Prime Minister Jacinda Ardern will mark the end of her first 100 days in Government by setting out her cornerstone policy on child poverty this week.
The 100 days will end on February 3 and Ardern will deliver a major speech on Wednesday as a stocktake and the next steps.
This week Ardern will also outline the details of the poverty reduction legislation which provide targets for reducing child poverty which must be reported on as part of the Budget process.
She said that will include a set of primary and extra supplementary targets for the Government to achieve.
"It's going to give the public the ability to hold us to account.
Parliament begins again on Tuesday after the summer break.
Ardern said she hoped to get National on board with the child poverty proposal to help it lasted past her own Government.
However, National leader Bill English was non-committal, saying Labour had offered a briefing just before the targets were released but he was yet to see what was in it and there had been no consultation on the details in it.
"We'll consider it but it does look as if they're going for high-level generalised targets around income levels and abandoning everything else that is part of the poverty equation."
He said it was rich Labour was releasing a child poverty target just days after it scrapped National's public service targets across health, education, crime and social welfare – a decision he said was purely ideologically driven.
National intended to monitor progress on the public services targets itself by seeking information through the Official Information Act and Parliamentary questions. English said Labour's opposition to them was ideological.

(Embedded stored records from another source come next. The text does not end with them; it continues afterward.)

theorem interruptCheck_loaded {s t : State} (ht : interruptCheck s = .ok t) : t.loaded = s.loaded := by
  rcases interruptCheck_ok ht with ⟨-, rfl⟩ | ⟨-, -, rfl⟩ | ⟨-, -, e, -, hentry⟩
  · rfl
  · rfl
  · obtain ⟨-, rfl⟩ := interruptEntry_ok hentry
    simp [State.loaded]

theorem arith_loaded {op : AluOp} {o a : Reg} {v : Operand} {s t : State} (ht : arith op o a v s = .next t) :
    t.loaded = s.loaded := by
  obtain ⟨x, -, rfl⟩ := arith_next ht
  simp [State.loaded]

theorem branch_loaded (taken : Bool) (v : Operand) (s : State) : (branch taken v s).loaded = s.loaded := by
  cases taken <;> simp [branch, State.loaded]

/-- No instruction can write what was loaded: `sv` reaches data memory alone (R64). -/
theorem exec_loaded {i : Instr} {s t : State} (ht : exec i s = .next t) : t.loaded = s.loaded := by
  cases i with
  | add o a v => exact arith_loaded (op := .add) ht
  | sub o a v => exact arith_loaded (op := .sub) ht
  | div o a v => exact arith_loaded (op := .div) ht
  | mod o a v => exact arith_loaded (op := .mod) ht
  | mul o a v => exact arith_loaded (op := .mul) ht
  | cmp o a v => exact arith_loaded (op := .cmp) ht
  | je a v =>
    obtain rfl := Host.Outcome.next.inj ht
    exact branch_loaded _ v s
  | jne a v =>
    obtain rfl := Host.Outcome.next.inj ht
    exact branch_loaded _ v s
  | in_ o =>
    obtain ⟨c, -, rfl⟩ := execIn_next ht
    simp [State.loaded]
  | ld o v =>
    obtain ⟨-, rfl⟩ := execLd_next ht
    simp [State.loaded]
  | sv a v =>
    obtain ⟨-, rfl⟩ := execSv_next ht
    simp [State.loaded]
  | iret =>
    obtain ⟨-, rfl⟩ := execIret_next ht
    simp [State.loaded]
  | jmp | out | sti | cli | halt =>
    obtain rfl := Host.Outcome.next.inj ht
    simp [State.loaded]

theorem step_loaded {s t : State} (ht : step s = .next t) : t.loaded = s.loaded := by
  rcases step_next ht with ⟨-, rfl⟩ | ⟨-, i, s1, hbegin, hexec⟩
  · rfl
  · obtain ⟨-, hcheck, -⟩ := beginCycle_ok hbegin
    exact (exec_loaded hexec).trans (interruptCheck_loaded hcheck)

/-- Settles O43. -/
theorem loadedInputsNeverChange : Obligations.LoadedInputsNeverChange := by
  intro s t ht
  simpa [State.loaded] using step_loaded ht

end Sys2Proof.Machine
end

section
/-! PROOF of O42 and O50: which loads are accepted, and that the reset state of an accepted one meets the invariant.
The load reads each record as an instruction and tests the schedule between neighbours; that this is
R74's well-formedness and R190's order over all pairs are the two facts the acceptance turns on. -/

namespace Sys2Proof

/-! ### Records that read as an instruction -/

namespace Record

variable (r : Record)

/-- Each slot of the format is read, and each slot it lacks is absent. -/
def readsAs (f : Format) : Bool :=
  (if f.hasOut then r.out?.isSome else r.noOut) &&
  (if f.hasArg1 then r.arg1?.isSome else r.noArg1) &&
  (if f.hasArg2 then r.arg2?.isSome else r.noArg2)

theorem isSome_asA (mk : Reg → Reg → Operand → Instr) : (r.asA mk).isSome = r.readsAs .A := by
  unfold asA readsAs
  cases r.out? <;> cases r.arg1? <;> cases r.arg2? <;> rfl

theorem isSome_asB (mk : Reg → Operand → Instr) : (r.asB mk).isSome = r.readsAs .B := by
  unfold asB readsAs
  cases r.noOut <;> cases r.arg1? <;> cases r.arg2? <;> rfl

theorem isSome_asJ (mk : Operand → Instr) : (r.asJ mk).isSome = r.readsAs .J := by
  unfold asJ readsAs
  cases r.noOut <;> cases r.noArg1 <;> cases r.arg2? <;> rfl

theorem isSome_asL (mk : Reg → Operand → Instr) : (r.asL mk).isSome = r.readsAs .L := by
  unfold asL readsAs
  cases r.out? <;> cases r.noArg1 <;> cases r.arg2? <;> rfl

theorem isSome_asI (mk : Reg → Instr) : (r.asI mk).isSome = r.readsAs .I := by
  unfold asI readsAs
  cases r.out? <;> cases r.noArg1 <;> cases r.noArg2 <;> rfl

theorem isSome_asN (i : Instr) : (r.asN i).isSome = r.readsAs .N := by
  unfold asN readsAs
  cases r.noOut <;> cases r.noArg1 <;> cases r.noArg2 <;> rfl

/-- R72: a record reads as an instruction by the slots of its opcode's format. -/
theorem isSome_toInstr? : r.toInstr?.isSome = r.readsAs r.opcode.format := by
  unfold toInstr?
  generalize r.opcode = op
  cases op with
  | add | sub | div | mod | mul | cmp => exact r.isSome_asA _
  | je | jne | sv => exact r.isSome_asB _
  | jmp | out => exact r.isSome_asJ _
  | ld => exact r.isSome_asL _
  | in_ => exact r.isSome_asI _
  | iret | sti | cli | halt => exact r.isSome_asN _

/-- R74 (b) and (c) for the slot `out`. -/
theorem out_slot (present : Bool) :
    (r.out.isSome == present && r.outOk) = if present then r.out?.isSome else r.noOut := by
  unfold outOk out? noOut
  cases r.out with
  | none => cases present <;> rfl
  | some n => cases n <;> cases present <;> rfl

/-- R74 (b) and (d) for the slot `arg1`. -/
theorem arg1_slot (present : Bool) :
    (r.arg1.isSome == present && r.arg1Ok) = if present then r.arg1?.isSome else r.noArg1 := by
  unfold arg1Ok arg1? noArg1
  cases r.arg1 with
  | none => cases present <;> rfl
  | some n => cases n <;> cases present <;> rfl

/-- R74 (b) and (e) for the slot `arg2` and its type. -/
theorem arg2_slot (present : Bool) :
    (r.arg2.isSome == present && r.arg2Ok) = if present then r.arg2?.isSome else r.noArg2 := by
  unfold arg2Ok arg2? noArg2
  cases r.arg2 with
  | none => cases r.arg2Type <;> cases present <;> rfl
  | some x =>
    cases x with
    | name n =>
      rcases r.arg2Type with _ | (_ | _)
      · cases present <;> rfl
      · cases n <;> cases present <;> rfl
      · cases present <;> rfl
    | int z =>
      rcases r.arg2Type with _ | (_ | _)
      · cases present <;> rfl
      · cases present <;> rfl
      · by_cases hz : -2 ^ 31 ≤ z ∧ z ≤ 2 ^ 31 - 1 <;> simp only [hz] <;> cases present <;> rfl

/-- R74: the well-formed records are those that read as an instruction. -/
theorem wellFormed_eq_isSome_toInstr? : r.wellFormed = r.toInstr?.isSome := by
  rw [isSome_toInstr?, readsAs, ← out_slot, ← arg1_slot, ← arg2_slot, wellFormed]
  ac_rfl

end Record

namespace Machine

/-! ### The checks of a load -/

theorem exists_encodeCode_ok_iff {k : Nat} {rs : List Record} :
    (∃ ws, encodeCode k rs = .ok ws) ↔ ∀ r ∈ rs, r.wellFormed = true := by
  induction rs generalizing k with
  | nil => simp [encodeCode]
  | cons r rs ih =>
    rw [List.forall_mem_cons, Record.wellFormed_eq_isSome_toInstr?, ← ih (k := k + 1), encodeCode]
    cases r.toInstr? with
    | none => simp
    | some i => cases encodeCode (k + 1) rs <;> simp

/-- R34, R190: the test of neighbours accepts exactly the schedules whose entries are in bounds and whose ticks are
non-decreasing. -/
theorem scheduleOk_iff {es : List (Int × Nat)} :
    scheduleOk es = true ↔
      (∀ e ∈ es, 0 ≤ e.1 ∧ e.2 ≤ Config.maxCodepoint) ∧ es.Pairwise (fun e e' => e.1 ≤ e'.1) := by
  have htrans : Trans (fun e e' : Int × Nat => e.1 ≤ e'.1) (fun e e' : Int × Nat => e.1 ≤ e'.1)
      (fun e e' : Int × Nat => e.1 ≤ e'.1) := ⟨le_trans⟩
  rw [← List.isChain_iff_pairwise]
  fun_induction scheduleOk es with
  | case1 => simp
  | case2 t c => simp
  | case3 t c t' c' es ih =>
    simp only [Bool.and_eq_true, decide_eq_true_eq, ih, List.isChain_cons_cons, List.forall_mem_cons]
    tauto

/-- A load that passes each check is accepted. -/
theorem load_of_checks {a : Artifact} {h : Setup} {code : List InstrWord} (hcode : encodeCode 0 a.code = .ok code)
    (hcount : code.length ≤ Config.maxEntries) (hdata : 1 ≤ a.data.length) (hfits : a.data.length ≤ h.dmemSize)
    (hmax : h.dmemSize ≤ Config.maxEntries) (hsched : scheduleOk h.schedule = true) :
    load a h = .ok (bootState code a.data h) := by
  have hvector : Config.vectorCells ≤ a.data.length := hdata
  simp [load, hcode, hvector.not_gt, hcount.not_gt, hfits.not_gt, hmax.not_gt, hsched]

/-- Settles O50: what `load_ok` says of an accepted load, each check put as the rule it stands for. -/
theorem loadRefusesExactlyBadInputs : Obligations.LoadRefusesExactlyBadInputs := by
  intro a h
  constructor
  · rintro ⟨s, hs⟩
    obtain ⟨code, hcode, hcount, hdata, hfits, hmax, hsched, -⟩ := load_ok hs
    obtain ⟨hbounds, hsorted⟩ := scheduleOk_iff.mp hsched
    have hlength : a.code.length = code.length := (encodeCode_ok hcode).length_eq
    exact ⟨exists_encodeCode_ok_iff.mp ⟨code, hcode⟩, hlength.trans_le hcount, hdata, hfits, hmax, hbounds, hsorted⟩
  · rintro ⟨hrecords, hcount, hdata, hfits, hmax, hbounds, hsorted⟩
    obtain ⟨code, hcode⟩ := exists_encodeCode_ok_iff.mpr hrecords
    have hlength : a.code.length = code.length := (encodeCode_ok hcode).length_eq
    exact ⟨_, load_of_checks hcode (hlength.symm.trans_le hcount) hdata hfits hmax
      (scheduleOk_iff.mpr ⟨hbounds, hsorted⟩)⟩

/-! ### The reset state of an accepted load -/

/-- R190: the device holds the entries in the order of the host's ticks. -/
theorem toSchedule_sorted {es : List (Int × Nat)} (h : es.Pairwise (fun e e' => e.1 ≤ e'.1)) :
    (toSchedule es).Pairwise (fun e e' => e.tick ≤ e'.tick) :=
  h.map _ fun _ _ => Int.toNat_le_toNat

/-- R34: a codepoint is still one as a word. -/
theorem toSchedule_chars {es : List (Int × Nat)} (h : ∀ e ∈ es, e.2 ≤ Config.maxCodepoint) :
    ∀ e ∈ toSchedule es, e.char.toNat ≤ Config.maxCodepoint := by
  refine List.forall_mem_map.mpr fun e he => ?_
  exact (BitVec.toNat_ofNat e.2 32).trans_le ((Nat.mod_le _ _).trans (h e he))

/-- Settles O42: memory and schedule meet the invariant by the checks of the load; the rest of the state is at rest. -/
theorem loadMeetsTheInvariant : Obligations.LoadMeetsTheInvariant := by
  intro a h s hs
  obtain ⟨code, -, hcount, hdata, hfits, hmax, hsched, rfl⟩ := load_ok hs
  obtain ⟨hbounds, hsorted⟩ := scheduleOk_iff.mp hsched
  have hinside (p : Nat × Word) (hp : p ∈ Memory.ofData 0 a.data) : p.1 < h.dmemSize := by
    have := Memory.mem_ofData hp
    omega
  exact {
    memoryCanonical := Memory.ofData_wf 0 a.data
    memoryInside := hinside
    memorySize := ⟨hdata.trans hfits, hmax⟩
    programSize := hcount
    cursorInside := Nat.zero_le _
    scheduleSorted := toSchedule_sorted hsorted
    scheduleChars := toSchedule_chars fun e he => (hbounds e he).2
    latchChar := fun _ hc => nomatch hc
    tickBounds := ⟨le_rfl, le_rfl⟩ }

end Machine

end Sys2Proof
end

section
/-! PROOF of O1, O2 and O4: a well-formed instruction has one word, and that word decodes to it alone. `decode_encode`
is the one half; for the other, each slot that is read gives back the field it was read from. -/

namespace Sys2Proof
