-- ==== Sys2Proof/WellFormed.lean ====
section
/-! DEFINITION. The operand checks of rules R47 and R48: which instructions have a legal encoding. -/

namespace Sys2Proof

/-- The check an instruction's operand fails, if any: XRC takes 0 to 10, XK takes 00, 01 or 10 (rules R47, R48);
every command and every other micro-operation is legal (rules R43, R44). -/
def Instr.illFormed : Instr → Option Reserved
  | .enc _ _ _ => none
  | .dec _ _ _ => none
  | .sl => none
  | .sli => none
  | .ml => none
  | .sr => none
  | .sri => none
  | .xrc i => if i.toNat ≤ 10 then none else some .rcIndex
  | .xk sel => if sel = 3#2 then some .keySelect else none
  | .kflip => none

/-- Every operand is one its encoding admits (rules R43, R47, R48). -/
abbrev Instr.WellFormed (i : Instr) : Prop := i.illFormed = none

end Sys2Proof
end

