-- ==== Sys2Proof/Certificates/Slice0/Obligations.lean ====
section
/-! DEFINITION. The statements for the provers. Each is about every state, every table and every latency unless it
names the default tables; statements about ST, K0R, K1R, UPC and CNT are about the model's inside, which no port
shows (rule R21; D15 of 92_eei_decisions.md). -/

open Sys2Proof Sys2Proof.Machine

/-! ### Encoding -/

/-- Rule R43: CMD[192] = 0 selects ENC and CMD[192] = 1 selects DEC, the operands are the fields of rule R42, and
every command vector is legal. -/
def Obligations.ModeBitSelectsCommand : Prop :=
  ∀ w : CmdWord,
    (w.getLsbD 192 = false →
      decode (.cmd w) = .ok (.enc (w.extractLsb 191 128) (w.extractLsb 127 64) (w.extractLsb 63 0))) ∧
    (w.getLsbD 192 = true →
      decode (.cmd w) = .ok (.dec (w.extractLsb 191 128) (w.extractLsb 127 64) (w.extractLsb 63 0)))

/-- A few words written out bit by bit from rules R41, R45, R46 and R47 decode to the instructions they stand for. -/
def Obligations.WordsWrittenOutDecode : Prop :=
  decode (.cmd (0b0#1 ++ 0x0123456789abcdef#64 ++ 0xfedcba9876543210#64 ++ 0x00000000000000ff#64)) =
    .ok (.enc 0x0123456789abcdef#64 0xfedcba9876543210#64 0x00000000000000ff#64) ∧
  decode (.cmd (0b1#1 ++ 0x0123456789abcdef#64 ++ 0xfedcba9876543210#64 ++ 0x00000000000000ff#64)) =
    .ok (.dec 0x0123456789abcdef#64 0xfedcba9876543210#64 0x00000000000000ff#64) ∧
  decode (.uop 0b000100000000#12) = .ok .sl ∧ decode (.uop 0b001000000000#12) = .ok .sli ∧
  decode (.uop 0b001100000000#12) = .ok .ml ∧ decode (.uop 0b010000000000#12) = .ok .sr ∧
  decode (.uop 0b010100000000#12) = .ok .sri ∧ decode (.uop 0b011000001010#12) = .ok (.xrc 10#4) ∧
  decode (.uop 0b011100000010#12) = .ok (.xk 2#2) ∧ decode (.uop 0b100000000000#12) = .ok .kflip

/-- Rules R46 and R48: the opcode map with the operand forms of XRC and XK, and exactly which words are reserved; no
word of the fixed micro-sequence is. -/
def Obligations.UopWordsDecodeByOpcodeMap : Prop :=
  (decode (.uop 0x100#12) = .ok .sl ∧ decode (.uop 0x200#12) = .ok .sli ∧ decode (.uop 0x300#12) = .ok .ml ∧
    decode (.uop 0x400#12) = .ok .sr ∧ decode (.uop 0x500#12) = .ok .sri ∧ decode (.uop 0x800#12) = .ok .kflip) ∧
  (∀ i : BitVec 4, i.toNat ≤ 10 → decode (.uop (0x60#8 ++ i)) = .ok (.xrc i)) ∧
  (∀ sel : BitVec 2, sel ≠ 3#2 → decode (.uop (0b0111000000#10 ++ sel)) = .ok (.xk sel)) ∧
  (∀ w : UopWord, (∃ r, decode (.uop w) = .error r) ↔
    (w.extractLsb 11 8).toNat = 0 ∨ 9 ≤ (w.extractLsb 11 8).toNat ∨ w.extractLsb 7 4 ≠ 0#4 ∨
    ((w.extractLsb 11 8).toNat ∈ [1, 2, 3, 4, 5, 8] ∧ w.extractLsb 3 0 ≠ 0#4) ∨
    ((w.extractLsb 11 8).toNat = 6 ∧ 11 ≤ (w.extractLsb 3 0).toNat) ∨
    ((w.extractLsb 11 8).toNat = 7 ∧ (w.extractLsb 1 0 = 3#2 ∨ w.extractLsb 3 2 ≠ 0#2))) ∧
  (∀ w ∈ microRom, ∃ i, decode (.uop w) = .ok i)

/-- Rule R50: the text of a micro-operation and the word it stands for, the rule's three examples among them. -/
def Obligations.AssemblyTextEncodes : Prop :=
  (assembleUop "SL" = some 0x100#12 ∧ assembleUop "SLI" = some 0x200#12 ∧ assembleUop "ML" = some 0x300#12 ∧
    assembleUop "SR" = some 0x400#12 ∧ assembleUop "SRI" = some 0x500#12 ∧ assembleUop "KFLIP" = some 0x800#12) ∧
  (assembleUop "XK K0" = some 0x700#12 ∧ assembleUop "XK K1" = some 0x701#12 ∧
    assembleUop "XK K1B" = some 0x702#12) ∧
  (assembleUop "XRC 7" = some 0x607#12 ∧ assembleUop "XRC 11" = none) ∧
  (∀ i : Fin 11, assembleUop ("XRC " ++ toString i.val) = some (BitVec.ofNat 12 (0x600 + i.val)))

/-- Decoding the encoded word of any well-formed instruction gives it back, with every operand value the encoding
admits (rules R41 to R47). -/
def Obligations.DecodeAfterEncode : Prop :=
  ∀ i : Instr, i.WellFormed → decode (encode i) = .ok i

/-- Every word that decodes is the encoded word of the well-formed instruction it decodes to, so no two words have one
meaning (rules R41 to R48). -/
def Obligations.EncodeAfterDecode : Prop :=
  ∀ (e : Encoded) (i : Instr), decode e = .ok i → i.WellFormed ∧ encode i = e

/-! ### Block and key -/

/-- Rule R6: nibble i is the field [63-4i : 60-4i], and the 16 nibbles in order, nibble 0 the most significant, are
the block. -/
def Obligations.NibbleViewIsTheBlock : Prop :=
  (∀ (x : Block) (i : Fin 16) (j : Fin 4), (nib x i).getLsbD j.val = x.getLsbD (60 - 4 * i.val + j.val)) ∧
  (∀ x : Block, fromNibbles (nib x) = x) ∧
  (∀ f : Fin 16 → Nibble, (fromNibbles f).toNat = Fin.foldl 16 (fun acc i => 16 * acc + (f i).toNat) 0)

/-- Rule R61: a written nibble reads back, writing a nibble's own value changes nothing, every bit outside the field
stays, and the rule's example. -/
def Obligations.NibbleWriteLaws : Prop :=
  (∀ (b : Block) (i : Fin 16) (v : Nibble), nib (setNib b i v) i = v) ∧
  (∀ (b : Block) (i : Fin 16), setNib b i (nib b i) = b) ∧
  (∀ (b : Block) (i : Fin 16) (v : Nibble) (j : Nat), (j < 60 - 4 * i.val ∨ 64 - 4 * i.val ≤ j) →
    (setNib b i v).getLsbD j = b.getLsbD j) ∧
  setNib 0x0123456789abcdef#64 1 0xf#4 = 0x0f23456789abcdef#64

"It strikes us as a bit odd that they are legislating for high level targets on income but getting rid of targets that relate to the other half of the equation on poverty which is social dysfunction which locks people into persistent deprivation. We don't want to be tarred with the brush of half a strategy."
He said the Government was relying on its family incomes package to help with poverty but could not afford to offer a further one.
Ardern gave herself a 7.5 out of her 10 for her first 100 days, saying she was "a perfectionist."
English was dismissive, saying much of it had involved "the start of long, complicated bureaucratic processes." "Commissions, reviews, committees, working groups and who knows where it's going to lead?"
He said National would support the Government on things that were good for New Zealand and oppose them on things that were not. On the "good" side of the ledger, he listed the Trans Pacific Partnership, but added National was yet to see the final text of the revised version – the Comprehensive and Progressive Trans Pacific Partnership (CPTPP).
English took a swipe at Labour, saying it was putting on a show of wanting a genuine bi-partisan approach to child poverty but it had abused National's offer of support for the TPP.
"On TPP they've been attacking National's record on it which is not the best way to create a constructive relationship when they need our votes.